Reproduce the tail of the data exactly. It starts at the line containing "(c.profile.lifterSpeed < c.eng.ref.natAbs" and runs to the last line.

[Collected data]
*** Begin section ***
-- ==== Sys2Proof/Certificates/Slice0/Obligations.lean ====
section
/-! DEFINITION. The statements for the provers. `State.withChip`, `State.ends`, `Chip.plain` and the other words they
use stand in Sys2Proof/Safety.lean. A statement of the form `exec i s = .next (s.ends c)` says the whole next state:
memory and the queue of commands as they stood, and the part as `c`, with the end `done` that
`Obligations.EndOfCommandFrame` bounds. -/

open Sys2Proof Sys2Proof.Machine

/-! ## The queue, reset, and what always stands -/

/-- A step of a state with a command at the front of its queue is that command on the state with the queue's rest; with
none waiting the block idles (log 3). -/
def Obligations.StepRunsFront : Prop :=
  (∀ (i : Instr) (rest : List Instr) (s : State), s.pending = i :: rest → step s = exec i { s with pending := rest }) ∧
  ∀ s : State, s.pending = [] → step s = .next s

/-- The state at reset: the spec's values of R16, R18, R72, R110, R111, R137, R166, R167, R178, R179, R183, R184 (the
machine stands in the power-on reset: log 8).

What always stands holds at reset. -/
def Obligations.ResetValuesAndInvariants : Prop :=
  (let c := State.reset.chip
   c.drv.sup.mode = .off ∧ c.drv.tup.mode = .off ∧ c.drv.sup.torque = 0 ∧ c.drv.tup.torque = 0 ∧
   c.drv.sup.engaged = true ∧ c.drv.tup.engaged = true ∧ c.drv.capRun = false ∧ c.drv.capSpeed = 0 ∧
   c.drv.measuredCapstan = 0 ∧ c.drv.pinch = .out ∧ c.drv.lifters = .up ∧ c.drv.carry = .none ∧
   c.drv.carryTimer = none ∧
   c.trk.position = 0 ∧ c.trk.valid = false ∧ c.trk.tapeSpeed = 0 ∧ c.trk.lastDir = none ∧ c.trk.sup.pulseRate = 0 ∧
   c.trk.tup.pulseRate = 0 ∧ c.trk.sup.radius = 0 ∧ c.trk.tup.radius = 0 ∧ c.trk.path = .absent ∧
   c.trk.endFlag = .none ∧ c.trk.clearing = 0 ∧
   c.sup.threaded = none ∧ c.sup.tension.value.1 = 0 ∧ c.sup.brk = none ∧ c.sup.exc = none ∧ c.sup.latch = false ∧
   c.sup.trip = .none ∧ c.sup.side = .none ∧ c.sup.stop = .none ∧
   c.gnt.active = none ∧ c.gnt.fallback = [] ∧ c.gnt.request = none ∧ c.gnt.trim = 0 ∧
   c.pln.urgent.queued = 0 ∧ c.pln.main.queued = 0 ∧ c.pln.urgent.intake = 0 ∧ c.pln.main.intake = 0 ∧
   c.pln.list = [] ∧ c.eng.est = .idle ∧ c.eng.cur = none ∧ c.eng.ref = 0 ∧
   (∀ n, c.cue.cues.getD n none = none) ∧ c.mbx.st = .idle ∧ c.mbx.copy = 0 ∧ c.set.isOpen = false ∧
   c.evt.write = 0 ∧ c.evt.consumed = 0 ∧ c.evt.overrun = false ∧ c.evt.dropped = 0 ∧
   c.ntc.pending = 0 ∧ c.mon.st = .disarmed ∧
   c.mode = .bypass ∧ c.bus.queue = [] ∧ c.bus.passOver = 0 ∧ c.bus.snap = none ∧ c.bus.startCount = 0 ∧
   c.bus.startCause = .powerOn ∧ State.reset.pending = [] ∧ State.reset.mem = []) ∧
  (MemoryOk .reset ∧ NoticesOk .reset ∧ BrakesOk .reset ∧ TorquesOk .reset ∧ PinchOk .reset ∧ PositionOk .reset ∧
     ValidOk .reset ∧ TrimOk .reset ∧ QueueOk .reset ∧ LocateOk .reset ∧ PlanOk .reset ∧ EventsOk .reset)

/-- Every step keeps memory in its canonical form. -/
def Obligations.StepKeepsMemory : Prop := ∀ s t : State, MemoryOk s → step s = .next t → MemoryOk t

/-- Every step keeps the notice set within the mask (R183).

Every step keeps the trim within the active grant's range (R89, R90).

Every step keeps the master queue at 12 writes at most (R156). -/
def Obligations.StepKeepsNoticesTrimQueue : Prop :=
  (∀ s t : State, NoticesOk s → step s = .next t → NoticesOk t) ∧
  (∀ s t : State, TrimOk s → step s = .next t → TrimOk t) ∧
  (∀ s t : State, QueueOk s → step s = .next t → QueueOk t)

/-- Every step keeps the brake law (R59).

Every step keeps the torque outputs at 0 outside TORQUE (R58).

Every step keeps the pinch roller from being IN with the capstan OFF (R64). -/
def Obligations.StepKeepsDriveLaws : Prop :=
  (∀ s t : State, BrakesOk s → step s = .next t → BrakesOk t) ∧
  (∀ s t : State, TorquesOk s → step s = .next t → TorquesOk t) ∧
  (∀ s t : State, PinchOk s → step s = .next t → PinchOk t)

/-- Every step keeps the position counter in its range (R1, R2).

Every step keeps POSITION_VALID false while the path state is not PRESENT (R3, R4, R12). -/
def Obligations.StepKeepsPosition : Prop :=
  (∀ s t : State, PositionOk s → step s = .next t → PositionOk t) ∧
  (∀ s t : State, ValidOk s → step s = .next t → ValidOk t)

/-- Every step keeps the laws of the plan rings (R22, R92, R93, R95, R104, R136) and what they hang together with
(R18, R52, R158), and a next host cycle is kept only behind one at the port (log 36). -/
def Obligations.StepKeepsPlan : Prop := ∀ s t : State, PlanOk s → step s = .next t → PlanOk t

/-- Every step keeps the event ring's indices, its unread count and its overrun state together (R179, R182).

No step leaves a LOCATE current while POSITION_VALID is false (R148). -/
def Obligations.StepKeepsEventsAndLocate : Prop :=
  (∀ s t : State, EventsOk s → step s = .next t → EventsOk t) ∧
  (∀ s t : State, LocateOk s → step s = .next t → LocateOk t)

/-- Every command completes; it leaves the commands waiting as they are; and memory changes only where a memory cycle
completes or is ended at the memory response limit (R158, R160). That POWER_ON leaves memory as it stands is the
model's choice (log 9). -/
def Obligations.CommandsComplete : Prop :=
  ∀ (i : Instr) (s : State), ∃ t, exec i s = .next t ∧ t.pending = s.pending ∧
    (i ≠ .memoryCycleDone → i ≠ .memoryResponseLimit → t.mem = s.mem)

/-- The end that the commands of motion and of the host share changes nothing but the CLIPPED mark, the lifters, the
tension reference, the torque outputs, the free counter, and what is at the host port and the memory port.

The lifters at the end of a command that finds the transport MOVING: DOWN in a PLAY, and otherwise, where a segment
runs past its RELEASE or the engine is STARVED, UP while the reference speed's magnitude exceeds the threaded
profile's lifter speed and DOWN while it does not (R67, R119). -/
def Obligations.EndOfCommand : Prop :=
  (∀ c : Chip, (done c).plain = c.plain ∧
     (c.sup.up = false → (done c).sup = c.sup ∧ (done c).drv = c.drv ∧ (done c).eng = c.eng) ∧
     (c.drv.carry ≠ .none → (done c).drv = c.drv) ∧
     (c.drv.sup.mode ≠ .torque → (done c).drv.sup = c.drv.sup) ∧ (c.drv.tup.mode ≠ .torque → (done c).drv.tup = c.drv.tup)) ∧
  (∀ c : Chip, c.sup.up = true → c.drv.carry = .none → c.sup.ts = .moving →
     (∀ g, c.eng.cur = some g → g.kind = .play → (done c).drv.lifters = .down) ∧
     (((∃ g, c.eng.cur = some g ∧ g.kind ≠ .play ∧ g.phase ≠ .release) ∨ (c.eng.cur = none ∧ c.eng.est = .starved)) →
       (c.profile.lifterSpeed < c.eng.ref.natAbs → (done c).drv.lifters = .up) ∧
       (c.eng.ref.natAbs ≤ c.profile.lifterSpeed → (done c).drv.lifters = .down)))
*** End section ***
- _ANSWER BELOW_:
       (c.profile.lifterSpeed < c.eng.ref.natAbs → (done c).drv.lifters = .up) ∧
       (c.eng.ref.natAbs ≤ c.profile.lifterSpeed → (done c).drv.lifters = .down)))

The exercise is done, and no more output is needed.